Editing might be added to any of the five workflows described above. 

To date, the main use cases for speech-to-text interpreting are live broadcasts as well as meetings and events. 

Interestingly, interpreting associations are still unwilling to accept respeaking and speech-to-text interpreting as a profession, even though both services exist and there are professionals making a living from them. 

Live subtitling

Live subtitling is a service that has picked up immensely since the pandemic-induced spike in video conferencing, and the technology in this space has been making tremendous strides. It is therefore no surprise that several talks at this year’s conference homed in on the latest from within this particular niche.

In essence, the service of live subtitling involves taking spoken content and converting it to written content in multiple languages with minimal delay. Live subtitles can be created in a few different ways: they can be generated by a machine without human input, the machine output can be edited live by a person, or the live subtitles can involve linguists from the get-go.

Since the Zoom boom, live subtitles have become popular for online meetings but are also being used in live broadcasts, at onsite events, and to make radio content accessible online.

What is interesting to note about this trend is that the providers of live subtitling are coming into this space from different sides of the industry:

  1. Media localization providers experienced in the field of subtitling in a more general sense.
  2. Machine translation providers who are bringing their technology into the meeting and events space.
  3. Remote simultaneous interpreting (RSI) providers who are looking to offer a more robust service portfolio to their existing clients and also reach clients with smaller budgets.

AI dubbing 

Dubbing is the other bread and butter service in the media localization industry and, to date, one that is (almost) exclusively performed by voice actors. That this might change going forward became evident in presentations that showcased the latest developments in machine dubbing. 

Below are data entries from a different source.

/-- Settles O30, a special case of the meanings at a time. -/
theorem floatSpecialCases : Obligations.FloatSpecialCases := by
  intro s g t rm la d a b hon hfa lat long x y z top nan zero inf short fma div sqrt add sub mul signals sgn
  have ht := isFloat_of_scalar hfa
  have hnan : nan = t.canonNan := by rcases hfa with rfl | rfl | rfl <;> rfl
  have hinf : inf = t.infBits := funext fun n => by rcases hfa with rfl | rfl | rfl <;> rfl
  have hzero : zero = t.signBit := rfl
  have hadd {r f} (hx : t.addV rm x y = (r, f)) (hr : r < 2 ^ t.width) : add r f :=
    yields_float hon ht (x := fAdd t rm _ _) rfl hx hr
  have hsub {r f} (hx : t.addV rm x y.negate = (r, f)) (hr : r < 2 ^ t.width) : sub r f :=
    yields_float hon ht (x := fSub t rm _ _) rfl hx hr
  have hmul {r f} (hx : fMul t rm (s.operand s.cur t a) (s.operand s.cur t b) = (r, f)) (hr : r < 2 ^ t.width) : mul r f :=
    yields_float hon ht rfl hx hr
  have hfma {r f} (hx : t.fmaV rm x y z = (r, f)) (hr : r < 2 ^ t.width) : fma r f :=
    yields_float hon ht (x := fFma t rm _ _ _) rfl hx hr
  have hdiv {r f} (hx : fDiv t rm (s.operand s.cur t a) (s.operand s.cur t b) = (r, f)) (hr : r < 2 ^ t.width) : div r f :=
    fun _ => yieldsLa_float hon ht rfl hx hr
  have hsqrt {r f} (hx : fSqrt t rm (s.operand s.cur t a) = (r, f)) (hr : r < 2 ^ t.width) : sqrt r f :=
    fun _ => yieldsLa_float hon ht rfl hx hr
  clear_value nan zero inf short fma div sqrt add sub mul
  subst hnan hinf hzero
  have hnan := Ty.canonNan_lt ht
  have hinf := Ty.infBits_lt ht
  have hzero := Ty.signBit_lt ht
  have hsig := FVal.sigFlag_or x y
  have hfmaNan (h : x.isNan = true ∨ y.isNan = true ∨ z.isNan = true) :
      fma t.canonNan (if x = .nan true ∨ y = .nan true ∨ z = .nan true then fIV else 0) :=
    hfma (by rw [Ty.fmaV_nan t rm h, FVal.sigFlag_or₃]) hnan
  have hzeros : (x.isZero || y.isZero) = true ↔ x.Is 0 ∨ y.Is 0 := by
    rw [Bool.or_eq_true, FVal.isZero_iff_is, FVal.isZero_iff_is]
  refine ⟨fun h => ⟨fun hs => ?_, fun hs => ?_⟩, hfmaNan, fun h hx => ?_, fun m n hx hy => ?_, fun m q hx hy => ?_,
    fun n p hy hx => ?_, fun p q hx hy => ⟨fun he => ?_, fun he => ?_, fun he => ?_, fun he => ?_, fun hq hp => ?_,
      fun c hz he => ?_, fun k hz => ?_⟩, fun ⟨hx, hy, hz, h⟩ => ⟨fun h0 => ?_, fun h0 => ?_⟩, fun m hx => ?_,
    fun p hx => ⟨fun hp => ?_, fun hp => ?_⟩⟩
  · rw [if_pos hs] at hsig
    refine ⟨hadd (by rw [Ty.addV_nan t rm h, hsig]) hnan,
      hsub (by rw [Ty.addV_nan t rm (by rwa [FVal.isNan_negate]), FVal.sigFlag_negate, hsig]) hnan,
      hmul (by rw [fMul_nan t rm h, hsig]) hnan, hdiv (by rw [fDiv_nan t rm h, hsig]) hnan, ?_⟩
    have := hfmaNan (h.imp_right .inl)
    rwa [if_pos (hs.imp_right .inl)] at this
  · rw [if_neg hs] at hsig
    exact ⟨hadd (by rw [Ty.addV_nan t rm h, hsig]) hnan,
      hsub (by rw [Ty.addV_nan t rm (by rwa [FVal.isNan_negate]), FVal.sigFlag_negate, hsig]) hnan,
      hmul (by rw [fMul_nan t rm h, hsig]) hnan, hdiv (by rw [fDiv_nan t rm h, hsig]) hnan⟩
  · exact hsqrt (fSqrt_nan t rm hx) hnan
  · refine ⟨hadd (by rw [hx, hy, Ty.addV_inf_inf]) (ite_lt (hinf m) hnan), hsub ?_ (ite_lt (hinf m) hnan),
      hmul (fMul_inf_inf t rm hx hy) (hinf _), hdiv (fDiv_inf_inf t rm hx hy) hnan⟩
    rw [hx, hy]
    cases m <;> cases n <;> rfl
  · have hprod := fMul_inf_left t rm hx hy
    exact ⟨hadd (by rw [hx, Ty.addV_inf_left t rm m hy]) (hinf m),
      hsub (by rw [hx, Ty.addV_inf_left t rm m hy.negate]) (hinf m),
      fun h0 => hmul (hprod.trans (if_pos h0)) hnan, fun h0 => hmul (hprod.trans (if_neg h0)) (hinf _),
      hdiv (fDiv_inf_left t rm hx hy) (hinf _)⟩
  · have hprod := fMul_inf_right t rm hx hy
    exact ⟨hadd (by rw [hy, Ty.addV_inf_right t rm n hx]) (hinf n),
      hsub (by rw [hy]; exact Ty.addV_inf_right t rm (!n) hx) (hinf _),
      fun h0 => hmul (hprod.trans (if_pos h0)) hnan, fun h0 => hmul (hprod.trans (if_neg h0)) (hinf _),
      hdiv (fDiv_inf_right t rm hx hy) (hzero _)⟩
  · exact hadd (Ty.addV_zero t rm hx hy he) (hzero _)
  · refine hsub ((Ty.addV_zero t rm hx hy.negate (by rwa [← sub_eq_add_neg])).trans ?_) (hzero _)
    simp only [hy.neg_negate, Bool.eq_not]
  · exact hmul (fMul_zero t rm hx hy he) (hzero _)
  · refine hdiv ((fDiv_by_zero t rm hx hy he).trans ?_) (ite_lt hnan (hinf _))
    split <;> rfl
  · exact hdiv (fDiv_zero t rm hx hy hq hp) (hzero _)
  · exact hfma (Ty.fmaV_zero t rm hx hy hz he) (hzero _)
  · exact hfma (by rw [hz, Ty.fmaV_addend_inf t rm hx hy]) (hinf k)
  · exact hfma ((Ty.fmaV_inf t rm hx hy hz h).trans (if_pos (hzeros.2 h0))) hnan
  · have hsum := (Ty.fmaV_inf t rm hx hy hz h).trans (if_neg (hzeros.not.2 h0))
    refine hfma ((hsum.trans (Ty.addV_inf t rm sgn hz)).trans ?_) (ite_lt hnan (hinf _))
    split <;> rfl
  · refine hsqrt ((fSqrt_inf t rm hx).trans ?_) (ite_lt hnan (hinf _))
    split <;> rfl
  · exact hsqrt (fSqrt_zero t rm hx hp) (hzero _)
  · exact hsqrt (fSqrt_negative t rm hx hp) hnan

end Sys2Proof

/-!
PROOFS. Comparison, minimum and maximum, and class (R150 to R152): obligation O31.
-/

namespace Sys2Proof

/-! ### The order of values -/

theorem Dy.lt_iff (a b : Dy) : a.lt b = true ↔ a.real < b.real := by
  have ha := Dy.real_shift a.n (min_le_left a.q b.q)
  have hb := Dy.real_shift b.n (min_le_right a.q b.q)
  rw [Dy.real, Dy.real, ← ha, ← hb, mul_lt_mul_iff_left₀ (two_zpow_pos _), Int.cast_lt, Dy.lt, decide_eq_true_eq]

theorem Dy.eqv_iff (a b : Dy) : a.eqv b = true ↔ a.real = b.real := by
  have ha := Dy.real_shift a.n (min_le_left a.q b.q)
  have hb := Dy.real_shift b.n (min_le_right a.q b.q)
  rw [Dy.real, Dy.real, ← ha, ← hb, mul_left_inj' (two_zpow_pos _).ne', Int.cast_inj, Dy.eqv, decide_eq_true_eq]

/-- The extended real number of a value that is not a NaN. -/
theorem FVal.At.eq_coe {neg : Bool} {m : ℕ} {q : ℤ} {u : EReal} (h : (FVal.fin neg m q).At u) :
    u = ((FVal.fin neg m q).dy.real : EReal) := by
  have his : (FVal.fin neg m q).Is ((if neg then -1 else 1) * (m : ℝ) * (2 : ℝ) ^ q) := rfl
  rw [his.dy_real]
  exact h

theorem FVal.At.not_nan {x : FVal} {u : EReal} (h : x.At u) : x.isNan = false := by
  cases x with
  | nan => exact h.elim
  | inf | fin => rfl

theorem FVal.At.sigFlag {x : FVal} {u : EReal} (h : x.At u) : x.sigFlag = 0 := by
  cases x with
  | nan => exact h.elim
  | inf | fin => rfl

section

variable {x y : FVal} {u v : EReal} (hx : x.At u) (hy : y.At v)

include hx hy

theorem FVal.lt_iff : x.lt y = true ↔ u < v := by
  cases x with
  | nan => exact hx.elim
  | inf a =>
    obtain rfl : u = if a then ⊥ else ⊤ := hx
    cases y with
    | nan => exact hy.elim
    | inf b =>
      obtain rfl : v = if b then ⊥ else ⊤ := hy
      cases a <;> cases b <;> simp [FVal.lt]
    | fin =>
      rw [hy.eq_coe]
      cases a <;> simp [FVal.lt]
  | fin =>
    rw [hx.eq_coe]
    cases y with
    | nan => exact hy.elim
    | inf b =>
      obtain rfl : v = if b then ⊥ else ⊤ := hy
      cases b <;> simp [FVal.lt]
    | fin =>
      rw [hy.eq_coe, EReal.coe_lt_coe_iff, ← Dy.lt_iff]
      rfl

theorem FVal.eqv_iff : x.eqv y = true ↔ u = v := by
  cases x with
  | nan => exact hx.elim
  | inf a =>
    obtain rfl : u = if a then ⊥ else ⊤ := hx
    cases y with
    | nan => exact hy.elim
    | inf b =>
      obtain rfl : v = if b then ⊥ else ⊤ := hy
      cases a <;> cases b <;> simp [FVal.eqv]
    | fin =>
      rw [hy.eq_coe]
      cases a <;> simp [FVal.eqv]
  | fin =>
    rw [hx.eq_coe]
    cases y with
    | nan => exact hy.elim
    | inf b =>
      obtain rfl : v = if b then ⊥ else ⊤ := hy
      cases b <;> simp [FVal.eqv]
    | fin =>
      rw [hy.eq_coe, EReal.coe_eq_coe_iff, ← Dy.eqv_iff]
      rfl

end

/-! ### Comparison (R151) -/

/-- The conditions that an unordered pair makes invalid. -/
def FCond.ordered : FCond → Bool
  | .lt | .le | .gt | .ge => true
  | _ => false

section

variable (t : Ty) (c : FCond) {a b : ℕ}
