-- ==== Sys2Proof/Machine/State.lean ====
section
/-! DEFINITION. The state of the block as plain data: every register, FIFO, buffer, counter, mode and pin the
spec gives it, the queue of waiting commands, and the state after reset. Sparse maps are in the canonical
form of SMap.lean. Times are in grain ticks since power unless a field says otherwise. -/
namespace Sys2Proof.Machine

/-- How the machine stops with a fault. -/
inductive Fault
  /-- PORST_N released without the rail, power-good and REFCLK_AON conditions; raised by PORST_N_RELEASE alone
  (R91: the behaviour is not defined). Safe: the model stops where the device may go on. -/
  | undefinedRelease
  deriving DecidableEq, Repr

/-- How the machine refuses a command. -/
inductive Refusal
  /-- The command has no meaning in the model yet; raised by an arm of `exec` only. Safe. -/
  | notModelled (mnemonic : String)
  deriving DecidableEq, Repr

/-- What an observer outside sees (the model's own log; notes/assumptions/6.md). -/
inductive Out
  /-- A frame that leaves a port, from destination MAC to the byte before the FCS; `bad` when its FCS is inverted (R173). -/
  | frame (port : Nat) (bytes : Bytes) (bad : Bool)
  /-- Bytes written to host memory by function `fn`. -/
  | dma (fn addr : Nat) (bytes : Bytes)
  /-- An MSI-X interrupt. -/
  | msix (fn vec : Nat)
  /-- A flit sent on a strait (R363). -/
  | flit (s : Nat) (bytes : Bytes)
  /-- A CAN FD frame (R72). -/
  | can (id : Nat) (data : Bytes)
  /-- A packet handed to the consumer of queue `q` (R214). -/
  | packet (q : Nat) (words : List Bytes) (poison : Bool)
  /-- A read of host memory by function `fn` (R194, R206, R350). -/
  | dmaRead (fn addr len : Nat)
  /-- The notice of a committed packet to its queue's consumer (R223). -/
  | notice (q : Nat)
  /-- A watermark event of a queue: its high state begins or ends (R224). -/
  | watermark (q : Nat) (high : Bool)
  /-- A write of a cartridge register over its two-wire bus (R382). -/
  | cartWrite (e reg : Nat) (bytes : Bytes)
  deriving DecidableEq, Repr

/-- A Cuhild message as fields, before a transport gives it a byte order (R53, R54). Payload fields are
(bytes, value) pairs. -/
structure Msg where
  flags : Nat
  op : Nat
  agent : Nat
  scope : Nat
  seq : Nat
  epoch : Nat
  abort : Nat
  payload : List (Nat × Nat)
  deriving DecidableEq, Repr

/-- A registered agent (R78): endpoint, device time and tick last heard, subscription (R87), nonce words
(R107), kept responses (R60), CLAIM sequence numbers awaiting the window's close (R80), undelivered
notifications with their lost count (R89), sequence number and operation code of the 16 most recent requests (R60), and for each
CLAIM that waits its sequence number, CAN priority (R72) and endpoint with the VLAN tag it came with (R75). -/
structure Agent where
  ep : Endpoint
  heard : Nat
  heardTick : Nat
  mask : Nat
  nonce : List Nat
  kept : List (Nat × Nat × Msg)
  claims : List Nat
  notes : List Msg
  lost : Nat
  recent : List (Nat × Nat) := []
  via : List (Nat × Nat × Endpoint) := []
  deriving DecidableEq, Repr

/-- A BLOB handle (R64 to R67): a read snapshot or the data of a write so far. `dead` is the abort code of
its next use once discarded; `basis` is 0xFF for ownership, else the delegated partition. -/
structure Handle where
  id : Nat
  agent : Nat
  idx : Nat
  sub : Nat
  write : Bool
  len : Nat
  data : Bytes
  deadline : Nat
  basis : Nat
  dead : Option Nat
  deriving DecidableEq, Repr

/-- A BAR0 mailbox (R69, R70): the six pointers, interrupt enables, request messages not served yet,
responses that wait for room, and the slots of the response and notification rings. -/
structure MBox where
  reqP : Nat := 0
  reqC : Nat := 0
  rspP : Nat := 0
  rspC : Nat := 0
  ntfP : Nat := 0
  ntfC : Nat := 0
  irq : Nat := 0
  reqs : List Bytes := []
  waiting : List Bytes := []
  rsp : List (Nat × Bytes) := []
  ntf : List (Nat × Bytes) := []
  deriving DecidableEq, Repr

/-- A partial CAN FD message (R73). -/
structure CanPart where
  next : Nat
  data : Bytes
  deadline : Nat
  deriving DecidableEq, Repr

/-- A bid in the claim window (R80). -/
structure Bid where
  agent : Nat
  prio : Nat
  nonce : Nat
  deriving DecidableEq, Repr

/-- Cuhild (spec/02): agents, ownership timers, BLOB handles and transports. -/
structure Cuhild where
  agents : List (Nat × Option Agent)
  lease : Option Nat
  window : Option Nat
  bids : List Bid
  handles : List Handle
  mbox : List (Nat × MBox)
  cfgGo : Bool
  cfgDone : Bool
  cfgReq : Bytes
  cfgRsp : Bytes
  can : List (Nat × Option CanPart)
  canPrio : List (Nat × Nat)
  deriving DecidableEq, Repr

/-- Fixed facts of one device (R4 to R7, R19, R99, R106, R184; notes/assumptions/3.md); `siliconEntries` are
the entries of the boot ROM's compatibility record of kind 5 (R110), `secret` the fused secrets of which the attestation key is derived
at each start (R106). -/
structure Dev where
  grade : Nat
  stepping : Nat
  serial : Nat
  arrayMap : Nat
  productionFused : Nat
  securityFloor : Nat
  salt : Nat
  mac : Nat
  romKey : Bytes
  secret : Bytes
  keyCert : Bytes
  siliconEntries : Bytes
  thermModel : Nat
  deriving DecidableEq, Repr

/-- An update's programming of a bank (R117): image kind, bank, image. -/
structure Prog where
  kind : Nat
  bank : Nat
  image : Bytes
  deriving DecidableEq, Repr

/-- Start-up (spec/03). Cuhild served, ROM recovery, step 7 done since the start; `passed` gives the bank of each image kind that passed at the last start (2: none);
`keptSeq` and `keptCopy` the sequence and the copy last read or written (R101); `harbour`, `cart` and `isle` are the verified images kept in AON (R430, R130); `pairs` the
compatibility decisions that count, in order: the pair's number, counted outcome, first and second image (R113). -/
structure Boot where
  served : Bool
  recovery : Bool
  firstDone : Bool
  passed : List (Nat × Nat)
  harbour : Bytes
  isle : Bytes
  cart : Bytes
  prog : Option Prog
  keptPending : Bool
  keptDeadline : Nat
  keptSeq : Nat
  keptCopy : Nat
  restartAt : Option Nat
  pairs : List (Nat × Nat × Nat × Nat)
  deriving DecidableEq, Repr

/-- Measurement registers and log (R102 to R105): M0 to M7, 48 bytes each; log entries of 72 bytes. -/
structure Meas where
  regs : List (Nat × Bytes)
  log : List Bytes
  deriving DecidableEq, Repr

/-- The clocks (R124 to R126): grain ticks since power, device time in ns, its fraction in 10⁻⁹ ns, the
learnt frequency, consecutive good PPS edges, the tick of the last edge, an armed time.set with its deadline, and the step in ns that
the next grain tick takes (R125). -/
structure Clk where
  ticks : Nat
  dev : Nat
  acc : Int
  freq : Int
  ppsGood : Nat
  ppsTick : Option Nat
  armed : Option (Nat × Nat)
  step : Int := 0
  deriving DecidableEq, Repr

/-- Power (spec/04, spec/18). `phase` is 0 in Off, 1 from release of PORST_N on; the tick of the next PLL retry; the start trigger
that has arrived; core clock running; `up` the domain whose power-up is under way (0 PD-NET, 1 PD-HBM), `en` the enables, `waits`
the enables that wait for their power-good with their deadlines, `down` the enables still to drop and the tick by which the next
drops; PD-HBM and the isles powered before since the start; PERST_N asserted, PCIe link trained; lanes that woke the device;
detector backoffs as lane, length in ms, end; sounds that have failed; tick since which every die is cool in a trip;
the tick of the trip plus 1, 0 where none is in effect; the tick since which the stop conditions hold (R135). -/
structure Power where
  phase : Nat
  pllRetry : Option Nat
  trigger : Option Nat
  coreClock : Bool
  up : Option Nat
  en : Nat
  waits : List (Nat × Nat)
  down : List Nat
  downAt : Nat
  hbmUsed : Bool
  isleUsed : Bool
  perst : Bool
  pcieUp : Bool
  wakeLanes : List Nat
  backoff : List (Nat × Nat × Nat)
  soundBad : Nat
  tripCool : Option Nat
  tripAt : Nat
  idleAt : Option Nat := none
  deriving DecidableEq, Repr

/-- Residency (R139 to R142): cores in Nap and quads in Doze with the ticks plus 1 from which their timers run; entries under way and the
wakes that wait for them; isles that work waits for; isles that residency took Off; cores in Run with nothing to issue, likewise; the ticks
at which the entries under way end. -/
structure Resid where
  nap : List (Nat × Nat)
  doze : List (Nat × Nat)
  entering : List (Bool × Nat)
  wakes : List Nat
  needIsle : Nat
  off : Nat
  idle : List (Nat × Nat) := []
  ends : List ((Bool × Nat) × Nat) := []
  deriving DecidableEq, Repr

/-- A port (R176 to R179): link, training with its deadline, the open series, hold and damp deadlines,
whether port.follow turned it off. -/
structure Port where
  link : Bool := false
  train : Option Nat := none
  series : Nat := 0
  firstDown : Nat := 0
  lastDown : Nat := 0
  hold : Option Nat := none
  damp : Option Nat := none
  followed : Bool := false
  deriving DecidableEq, Repr

/-- A frame in an egress queue: bytes without FCS, found bad after its transmission began (R173), committed tick, whether its age is to be
judged at dequeue (R177). -/
structure EFrame where
  bytes : Bytes
  bad : Bool
  since : Nat
  judge : Bool
  deriving DecidableEq, Repr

The quality of synthetic voices has come a long way. Not only do some voices sound so remarkably human that in some cases it can be hard to tell whether or not the voice is synthetic, but also the latest developments involve technology that is able to mimic the original speaker's voice in the translated, synthetic version. 

Although not fit for entertainment purposes (yet), current use cases for AI dubbing range from international broadcasts to voiceover for documentaries and corporate videos.

Price pressure and the talent crunch 

The (alleged) talent crunch within the media localization space is certainly nothing new but it appears to have reached new heights due to ever-increasing volumes, new markets, and language pairs, as well as the economic pressure imposed by inflation. Unsurprisingly, the topic was discussed numerous times and in different formats at this year's conference, including as part of a panel discussion about the working conditions of audio-visual translators (AVTs). 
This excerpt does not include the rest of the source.